Attaching package: ‘brms’


The following object is masked from ‘package:stats’:

    ar


This is loo version 2.3.1

- Online documentation and vignettes at mc-stan.org/loo

- As of v2.0.0 loo defaults to 1 core but we recommend using as many as possible. Use the 'cores' argument or set options(mc.cores = NUM_CORES) for an entire session. 

rstanarm (Version 2.19.3, packaged: 2020-02-11 05:16:41 UTC)

- Do not expect the default priors to remain the same in future rstanarm versions.

Thus, R scripts should specify priors explicitly, even if they are just the defaults.

- For execution on a local, multicore CPU with excess RAM we recommend calling

options(mc.cores = parallel::detectCores())

- bayesplot theme set to bayesplot::theme_default()

   * Does _not_ affec

## Configuration variables

In [3]:
## Set BLAS threads to 4 so glmer and loo don't use all cores
library(RhpcBLASctl)
blas_set_num_threads(1)

## parallelization
options(mc.cores = 4)

### Data import and setup

In [4]:
user_edit_data = fread('/home/nettrom/src/Growth-homepage-2019/datasets/newcomer_tasks_edit_data_may2020.tsv',
                       colClasses = c(wiki_db = 'factor'))

In [5]:
## Configuration variables for this experiment.
## Start timestamp is from https://phabricator.wikimedia.org/T227728#5680453
## End timestamp is from the data gathering notebook
start_ts = as.POSIXct('2019-11-21 00:24:32', tz = 'UTC')
end_ts = as.POSIXct('2020-04-9 00:00', tz = 'UTC')

## Start of the Variant A/B test
variant_test_ts = as.POSIXct('2019-12-13 00:32:04', tz = 'UTC')

## Convert user_registration into a timestamp
user_edit_data[, user_reg_ts := as.POSIXct(user_registration_timestamp,
                                           format = '%Y-%m-%d %H:%M:%S.0', tz = 'UTC')]

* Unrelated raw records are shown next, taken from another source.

-- ==== Sys2Proof/Certificates/Slice0/Obligations.lean ====
section
/-!
DEFINITION. The statements for the provers, in the order of OBLIGATIONS.json: the machine as a whole, the host link, the
host requests and tells, the events of the part, and its arithmetic. `finish`, which ends most of them, is the end of an
event: the statement AnEventEndsWithItsLinesAndItsNotice says what it leaves.
-/
section Statements

open Sys2Proof Sys2Proof.Machine

/-! ### The machine as a whole -/

/-- O1. In place of a fetch: a step takes the command at the front of the queue (the model's own queue, log 26). -/
def Obligations.StepTakesTheFrontCommand : Prop :=
  ∀ (c : Instr) (rest : List Instr) (s : State),
    step { s with pending := c :: rest } = exec c { s with pending := rest }

/-- O2. On an empty queue the part goes on by itself (the model's choice, log 1): the frame in processing is answered,
unless a RESTART has been accepted (R167, R186); else a gap of more than 5 ms breaks the frame being received, or
the next byte on the host's line, once it has ended, is taken by the receiver, and the command it may end a frame
with is run (R166); else a microsecond passes, as it does in reset. The model's own choice here: log 18. -/
def Obligations.AnEmptyQueueTakesTheWaitingFrame : Prop :=
  ∀ s : State, s.pending = [] →
    (s.pwc.held = true → step s = .next { s with now := s.now + 1 }) ∧
    (∀ w, s.hlc.processing = some w → s.pwc.held = false → s.pwc.restartPending = false →
      step s = exec (commandOfFrame w.frame) s) ∧
    (s.pwc.held = false → s.hlc.processing = none ∨ s.pwc.restartPending = true →
      (∀ taken last, s.hlc.receiver = .receiving taken last → last + frameGap < s.now →
        (∀ b, s.hlc.wire.head? = some b → last + frameGap < b.starts) → step s = exec .hostFrameBroken s) ∧
      ((∀ taken last, s.hlc.receiver = .receiving taken last →
          s.now ≤ last + frameGap ∨ ∃ b, s.hlc.wire.head? = some b ∧ b.starts ≤ last + frameGap) →
        (s.hlc.wire = [] → step s = .next { s with now := s.now + 1 }) ∧
        (∀ b rest, s.hlc.wire = b :: rest →
          (s.now < b.starts + hostByteTime → step s = .next { s with now := s.now + 1 }) ∧
          (b.starts + hostByteTime ≤ s.now →
            ∃ u, u = { s with hlc := { s.hlc with wire := rest, receiver := (s.hlc.receiver.take b).1 } } ∧
              ((s.hlc.receiver.take b).2 = none → step s = .next u) ∧
              (∀ i, (s.hlc.receiver.take b).2 = some i → step s = exec i u)))))

/-- O3. The end of an event (R178, R145, R193): the lines follow the state, and in ACTIVE, with no wake in hand, what
has changed goes out in one STATUS-CHANGE that takes in the sets of those still waiting. Nothing else changes. The
model's own choice here: log 21. -/
def Obligations.AnEventEndsWithItsLinesAndItsNotice : Prop :=
  ∀ s : State,
    LinesLaw (finish s) ∧ OnlyChanges [.dsr, .pwc, .hlc] s (finish s) ∧
    (finish s).dsr = { s.dsr with ttfb := ttfbDue s } ∧ (finish s).pwc = { s.pwc with wake := wakeDue s } ∧
    ((s.pwc.power ≠ .active ∨ waking s = true ∨ s.hlc.changes = []) →
      finish s = { s with dsr := { s.dsr with ttfb := ttfbDue s }, pwc := { s.pwc with wake := wakeDue s } }) ∧
    (s.pwc.power = .active → waking s = false → s.hlc.changes ≠ [] →
      (finish s).hlc =
        { s.hlc with sending := (finish s).hlc.sending, queue := (finish s).hlc.queue, changes := [] } ∧
      ∃ ms vs, outgoing (finish s).hlc =
          s.hlc.sending.toList ++ s.hlc.queue.filter (fun r => !r.isStatusChange) ++ [.statusChange ms vs] ∧
        vs = statusValues { s with dsr := { s.dsr with ttfb := ttfbDue s } } ∧
        ∀ m, m ∈ ms ↔ m ∈ s.hlc.changes ∨ ∃ r ∈ s.hlc.queue, m ∈ r.changeSet)

/-- O4. The state after reset meets every law that a step keeps. The model's own choice here: log 4. -/
def Obligations.ResetMeetsTheLaws : Prop :=
  LinesLaw State.reset ∧ SizesLaw State.reset ∧ ListLaw State.reset ∧ ChainLaw State.reset ∧ KeysLaw State.reset.flt ∧
    FlashLaw State.reset.flt ∧ PowerLaw State.reset

/-- O5. TTFB is asserted exactly while the part is ACTIVE, some record is ACTIVE or HEALING, and the mirror is DIVERGED
or the link SILENT; WAKE exactly in STANDBY with an enabled flag set (R145, R193). A standby entry in progress is
part of ACTIVE (10, section 10.4). No frame waits or is in processing in an entry or in STANDBY, and none is in
processing once a RESTART is accepted (R146, R186, R188); outside ACTIVE service mode is off, the reconcile timer is
stopped, every watch is disarmed and no frame that woke the part is at hand (R77, R142, R151, R195). Every step
keeps all of this so. The model's own choice here: log 40. -/
def Obligations.EveryStepKeepsTheLines : Prop :=
  ∀ s t : State, step s = .next t → (LinesLaw s → LinesLaw t) ∧ (PowerLaw s → PowerLaw t)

## Calculate time since start of experiment in weeks
user_edit_data[, exp_days := 0]
user_edit_data[, exp_days := difftime(user_reg_ts, start_ts, units = 'days')]
user_edit_data[exp_days < 0, exp_days := 0]
user_edit_data[, ln_exp_days := log(1 + as.numeric(exp_days))]
user_edit_data[, ln_exp_weeks := log(1 + as.numeric(exp_days)/7)]

## Calculate time since the start of the variant test, again in days and weeks.
## This enables us to do an interrupted time-series model for that.
user_edit_data[, variant_exp_days := 0]
user_edit_data[, variant_exp_days := difftime(user_reg_ts, variant_test_ts, units = 'days')]
user_edit_data[variant_exp_days < 0, variant_exp_days := 0]
user_edit_data[, ln_var_exp_days := log(1 + as.numeric(variant_exp_days))]
user_edit_data[, ln_var_exp_weeks := log(1 + as.numeric(variant_exp_days)/7)]
user_edit_data[, in_var_exp := 0]
user_edit_data[user_reg_ts > variant_test_ts, in_var_exp := 1]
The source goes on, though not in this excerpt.